▶ [Task description]
Nothing but the lines from the start of the records through the line that contains "def LAST_FRAME_PSN_INDEX : Fld" is to be copied, and each is to be copied exactly.

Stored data
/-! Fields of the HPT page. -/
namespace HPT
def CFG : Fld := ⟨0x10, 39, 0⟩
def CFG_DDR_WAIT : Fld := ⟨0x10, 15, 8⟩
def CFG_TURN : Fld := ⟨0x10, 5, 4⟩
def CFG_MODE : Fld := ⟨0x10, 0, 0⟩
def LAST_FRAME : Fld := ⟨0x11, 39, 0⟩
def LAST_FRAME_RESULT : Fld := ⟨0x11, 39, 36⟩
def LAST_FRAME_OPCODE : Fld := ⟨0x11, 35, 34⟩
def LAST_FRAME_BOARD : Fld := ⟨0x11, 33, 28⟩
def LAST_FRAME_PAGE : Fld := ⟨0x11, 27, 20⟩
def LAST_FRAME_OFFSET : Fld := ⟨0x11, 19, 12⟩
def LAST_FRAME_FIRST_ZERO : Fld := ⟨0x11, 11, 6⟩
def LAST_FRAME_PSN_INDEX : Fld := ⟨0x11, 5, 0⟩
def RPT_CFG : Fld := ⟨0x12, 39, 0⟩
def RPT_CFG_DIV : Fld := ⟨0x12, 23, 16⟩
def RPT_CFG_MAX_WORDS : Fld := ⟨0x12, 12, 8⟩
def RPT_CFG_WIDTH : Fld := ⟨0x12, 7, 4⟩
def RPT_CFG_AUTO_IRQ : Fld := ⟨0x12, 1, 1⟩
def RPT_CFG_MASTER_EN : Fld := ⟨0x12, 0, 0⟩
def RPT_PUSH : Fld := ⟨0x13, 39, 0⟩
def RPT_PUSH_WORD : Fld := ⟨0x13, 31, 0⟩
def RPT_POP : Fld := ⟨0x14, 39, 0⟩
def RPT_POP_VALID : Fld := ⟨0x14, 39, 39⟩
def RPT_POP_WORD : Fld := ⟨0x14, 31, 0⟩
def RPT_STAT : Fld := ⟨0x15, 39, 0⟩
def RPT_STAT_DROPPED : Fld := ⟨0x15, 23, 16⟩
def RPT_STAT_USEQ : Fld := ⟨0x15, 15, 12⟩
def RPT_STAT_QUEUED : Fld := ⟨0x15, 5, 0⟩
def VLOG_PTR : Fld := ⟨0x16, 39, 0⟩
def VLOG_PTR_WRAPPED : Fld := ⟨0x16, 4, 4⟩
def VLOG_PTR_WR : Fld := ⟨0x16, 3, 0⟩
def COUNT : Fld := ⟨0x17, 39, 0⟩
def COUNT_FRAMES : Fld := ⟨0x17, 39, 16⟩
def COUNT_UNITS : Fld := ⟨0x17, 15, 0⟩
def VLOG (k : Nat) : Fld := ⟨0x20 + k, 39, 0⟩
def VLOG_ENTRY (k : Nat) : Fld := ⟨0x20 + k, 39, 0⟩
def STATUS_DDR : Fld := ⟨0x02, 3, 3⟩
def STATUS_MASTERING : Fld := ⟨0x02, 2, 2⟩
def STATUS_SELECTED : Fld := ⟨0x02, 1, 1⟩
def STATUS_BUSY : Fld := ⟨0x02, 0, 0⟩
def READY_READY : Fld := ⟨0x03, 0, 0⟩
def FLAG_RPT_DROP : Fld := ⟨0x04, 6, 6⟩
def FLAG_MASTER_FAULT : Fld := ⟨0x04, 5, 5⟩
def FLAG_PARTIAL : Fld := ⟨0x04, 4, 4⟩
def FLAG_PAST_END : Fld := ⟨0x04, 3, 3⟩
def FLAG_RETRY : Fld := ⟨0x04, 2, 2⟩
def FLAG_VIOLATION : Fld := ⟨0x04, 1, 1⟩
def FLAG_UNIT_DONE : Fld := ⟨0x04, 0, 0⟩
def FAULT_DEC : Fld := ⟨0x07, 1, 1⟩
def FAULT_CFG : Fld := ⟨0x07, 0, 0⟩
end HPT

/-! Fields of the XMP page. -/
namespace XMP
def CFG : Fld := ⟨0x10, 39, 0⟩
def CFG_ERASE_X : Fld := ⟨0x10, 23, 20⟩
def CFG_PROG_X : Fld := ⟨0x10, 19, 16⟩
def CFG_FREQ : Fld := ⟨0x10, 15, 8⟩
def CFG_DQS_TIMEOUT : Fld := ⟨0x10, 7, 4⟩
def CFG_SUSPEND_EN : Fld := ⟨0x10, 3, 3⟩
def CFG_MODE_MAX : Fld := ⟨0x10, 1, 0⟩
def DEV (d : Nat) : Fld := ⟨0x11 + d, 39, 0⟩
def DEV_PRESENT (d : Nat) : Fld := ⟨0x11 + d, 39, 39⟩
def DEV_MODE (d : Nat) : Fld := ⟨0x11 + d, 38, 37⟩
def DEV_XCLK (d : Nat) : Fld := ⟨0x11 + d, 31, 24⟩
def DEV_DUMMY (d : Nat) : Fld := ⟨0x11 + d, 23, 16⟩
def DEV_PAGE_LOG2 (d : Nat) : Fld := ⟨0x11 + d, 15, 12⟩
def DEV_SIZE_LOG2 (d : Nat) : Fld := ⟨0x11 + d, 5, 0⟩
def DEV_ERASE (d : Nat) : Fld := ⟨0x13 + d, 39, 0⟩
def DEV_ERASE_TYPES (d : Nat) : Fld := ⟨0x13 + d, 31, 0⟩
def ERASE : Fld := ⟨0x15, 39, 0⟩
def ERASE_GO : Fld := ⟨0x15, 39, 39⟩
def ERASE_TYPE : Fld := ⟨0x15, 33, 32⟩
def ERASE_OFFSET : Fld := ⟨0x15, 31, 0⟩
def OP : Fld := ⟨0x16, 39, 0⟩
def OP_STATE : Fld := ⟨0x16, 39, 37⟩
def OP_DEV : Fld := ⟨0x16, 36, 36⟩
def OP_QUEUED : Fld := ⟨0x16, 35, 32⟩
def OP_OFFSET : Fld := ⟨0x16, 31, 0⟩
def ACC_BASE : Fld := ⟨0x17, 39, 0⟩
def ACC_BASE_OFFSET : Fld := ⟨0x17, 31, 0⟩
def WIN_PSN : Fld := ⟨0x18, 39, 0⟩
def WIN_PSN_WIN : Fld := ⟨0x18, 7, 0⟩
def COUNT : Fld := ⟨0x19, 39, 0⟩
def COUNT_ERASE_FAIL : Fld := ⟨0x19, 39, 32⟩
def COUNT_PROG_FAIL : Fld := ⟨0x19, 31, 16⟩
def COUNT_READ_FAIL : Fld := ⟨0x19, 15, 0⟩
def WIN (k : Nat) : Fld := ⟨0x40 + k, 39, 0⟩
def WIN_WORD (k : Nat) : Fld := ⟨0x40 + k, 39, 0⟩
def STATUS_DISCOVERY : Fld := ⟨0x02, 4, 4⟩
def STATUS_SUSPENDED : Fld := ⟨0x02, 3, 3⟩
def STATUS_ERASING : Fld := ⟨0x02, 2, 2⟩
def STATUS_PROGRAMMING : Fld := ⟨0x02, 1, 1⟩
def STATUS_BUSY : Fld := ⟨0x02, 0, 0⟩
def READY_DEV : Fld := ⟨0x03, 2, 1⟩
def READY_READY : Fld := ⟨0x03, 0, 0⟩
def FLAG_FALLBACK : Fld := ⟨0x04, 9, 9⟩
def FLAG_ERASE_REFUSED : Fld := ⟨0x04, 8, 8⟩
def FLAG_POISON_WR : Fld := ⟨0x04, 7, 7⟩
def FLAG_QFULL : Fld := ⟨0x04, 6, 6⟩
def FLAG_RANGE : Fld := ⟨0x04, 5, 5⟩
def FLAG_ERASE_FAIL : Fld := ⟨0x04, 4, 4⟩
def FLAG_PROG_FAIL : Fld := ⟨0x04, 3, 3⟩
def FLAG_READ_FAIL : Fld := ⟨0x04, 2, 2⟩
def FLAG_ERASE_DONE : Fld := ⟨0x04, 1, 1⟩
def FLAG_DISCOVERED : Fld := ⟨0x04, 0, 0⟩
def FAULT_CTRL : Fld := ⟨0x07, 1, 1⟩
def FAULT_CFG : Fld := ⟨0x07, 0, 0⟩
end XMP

▶ [Reply]
/-! Fields of the HPT page. -/
namespace HPT
def CFG : Fld := ⟨0x10, 39, 0⟩
def CFG_DDR_WAIT : Fld := ⟨0x10, 15, 8⟩
def CFG_TURN : Fld := ⟨0x10, 5, 4⟩
def CFG_MODE : Fld := ⟨0x10, 0, 0⟩
def LAST_FRAME : Fld := ⟨0x11, 39, 0⟩
def LAST_FRAME_RESULT : Fld := ⟨0x11, 39, 36⟩
def LAST_FRAME_OPCODE : Fld := ⟨0x11, 35, 34⟩
def LAST_FRAME_BOARD : Fld := ⟨0x11, 33, 28⟩
def LAST_FRAME_PAGE : Fld := ⟨0x11, 27, 20⟩
def LAST_FRAME_OFFSET : Fld := ⟨0x11, 19, 12⟩
def LAST_FRAME_FIRST_ZERO : Fld := ⟨0x11, 11, 6⟩
def LAST_FRAME_PSN_INDEX : Fld := ⟨0x11, 5, 0⟩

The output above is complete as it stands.